Again, the white area area on the median (right side) is NaNs, where there was no image data in the stack, and the input _cal.fits image (left side) still has its background. The median has had the background subtracted off.

More investigation to come.

stscijgbot-jp commented 3 years ago

Comment by James Davies on JIRA:

One further note. We should check whether the pixmap computed from mapping the _cal input WCS to the resampled output WCS has any NaNs. This pixmap is used by the C drizzle code, and it handles NaNs in the pixmap when drizzling in the forward direction. It does not handle NaNs going in the reverse direction, i.e. during the blotting process. Blot is essentially an interpolation, and it doesn't handle NaNs currently. This is in the C code. If there are NaNs it could cause pixels to be dropped in the wrong locations. That said, the above images seem to show that this process is working well. I.e. no pixels look misplaced in the blotted image.

stscijgbot-jp commented 3 years ago

Comment by James Davies on JIRA:

A further thought. The comparison of the input _cal.fits image and its blotted median is pretty easy to do by eye above. The outliers pop out. But the algorithm for doing this I think needs to be revisited.

It was originally designed for STIS CCD by Phil Hodge and Dick Shaw I believe

https://www.stsci.edu/files/live/sites/www/files/home/hst/instrumentation/stis/documentation/instrument-science-reports/_documents/199822.pdf

and it has been modified somewhat for ACS and WFC3 in drizzlepac.drizCR. The version in jwst.outlier_detection is essentially the same as the drizzlepac one, but with CTE removed.

It would be nice to rethink the best way to do this for NIR and mid-IR detectors. I don't think machine learning is necessary, but something that is adaptive, that can take into account the number of stacked images in the median and account for the amount of noise suppression in the blotted image because of this, or preferably an algorithm that doesn't care about the amount of noise suppression in the median image. The amount of noise suppression can vary across the images because of differences in depth (number of overlapping exposures) if there are large dithers. And with multi-read IR detectors, its even more subtle, because the amount of noise in each pixel is loosely-correlated with the exposure time that pixel has seen, as some of the ramp may have been affected by cosmic rays (jumps). So it's not a well-defined problem. And it's not simple.

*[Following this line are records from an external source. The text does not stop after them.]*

/-- What a field read over `rd` up to `lim` may answer: a value of which `P` holds, with the limit kept; a fault; or an
address below the limit that holds no value. -/
def Read.Yields {α : Type} (rd : Nat → Option Byte) (lim : Nat) (P : α → Prop) : Read α → Prop
  | .ok v x => x.lim = lim ∧ P v
  | .raise _ _ => True
  | .noValue a => rd a = none ∧ a < lim

variable {rd : Nat → Option Byte} {lim : Nat} {x : Ctx}

theorem Read.Yields.andThen {α β : Type} {P : α → Prop} {Q : β → Prop} {r : Read α} {k : α → Ctx → Read β}
    (h : r.Yields rd lim P) (hk : ∀ v x, x.lim = lim → P v → (k v x).Yields rd lim Q) :
    (r.andThen k).Yields rd lim Q := by
  cases r with
  | ok v x => exact hk v x h.1 h.2
  | raise f info => trivial
  | noValue a => exact h

/-- A field is as many bytes as its width, and stays below the limit (42_field_codec.md R150). -/
theorem rdField_yields (hx : x.lim = lim) (w : Nat) : (rdField rd x w).Yields rd lim (·.length = w) := by
  rcases rdField_cases rd x w with ⟨-, h⟩ | ⟨hw, a, ha, hle, hlt, h⟩ | ⟨-, bs, hm, h⟩ <;> rw [h]
  · trivial
  · exact ⟨ha, by omega⟩
  · exact ⟨hx, ((memRead_ok_iff _ _ _ _).mp hm).1⟩

theorem rdU8_yields (hx : x.lim = lim) : (rdU8 rd x).Yields rd lim fun _ => True :=
  (rdField_yields hx 1).andThen fun _ _ hx _ => ⟨hx, trivial⟩

theorem rdU16_yields (hx : x.lim = lim) : (rdU16 rd x).Yields rd lim fun _ => True :=
  (rdField_yields hx 2).andThen fun _ _ hx _ => ⟨hx, trivial⟩

theorem rdU32_yields (hx : x.lim = lim) : (rdU32 rd x).Yields rd lim fun _ => True :=
  (rdField_yields hx 4).andThen fun _ _ hx _ => ⟨hx, trivial⟩

/-- A well-formed inbound packet. -/
def IsPacket (i : Instr) : Prop := layer i = .packet ∧ i.wf = true

theorem readLoginSeed_yields (hx : x.lim = lim) : (readLoginSeed rd x).Yields rd lim IsPacket :=
  (rdU32_yields hx).andThen fun _ _ hx _ =>
  (rdU32_yields hx).andThen fun _ _ hx _ =>
  (rdU32_yields hx).andThen fun _ _ hx _ =>
  (rdU32_yields hx).andThen fun _ _ hx _ =>
  (rdU32_yields hx).andThen fun _ _ hx _ => ⟨hx, rfl, rfl⟩

theorem readAccountLogin_yields (hx : x.lim = lim) : (readAccountLogin rd x).Yields rd lim IsPacket :=
  (rdField_yields hx strW).andThen fun _ _ hx hu =>
  (rdField_yields hx strW).andThen fun _ _ hx hp =>
  (rdU8_yields hx).andThen fun _ _ hx _ => ⟨hx, rfl, by simp [Instr.wf, hu, hp]⟩

theorem readServerSelect_yields (hx : x.lim = lim) : (readServerSelect rd x).Yields rd lim IsPacket :=
  (rdU16_yields hx).andThen fun _ _ hx _ => ⟨hx, rfl, rfl⟩

theorem readPostLogin_yields (hx : x.lim = lim) : (readPostLogin rd x).Yields rd lim IsPacket :=
  (rdU32_yields hx).andThen fun _ _ hx _ =>
  (rdField_yields hx strW).andThen fun _ _ hx h0 =>
  (rdField_yields hx strW).andThen fun _ _ hx h1 => ⟨hx, rfl, by simp [Instr.wf, h0, h1]⟩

Of course we could also use something like lacosmic and toss the whole resampling/blotting/median business out the window, and just work directly on the input images, but this also requires tuning.

Anyway, it would nice to get some discussion going on this, because this is not a solved problem. It would be better to come up with an adaptive algorithm in my view than have an inappropriate algorithm controlled by a proliferation of reference files for every possible detector and dithering combination scenario.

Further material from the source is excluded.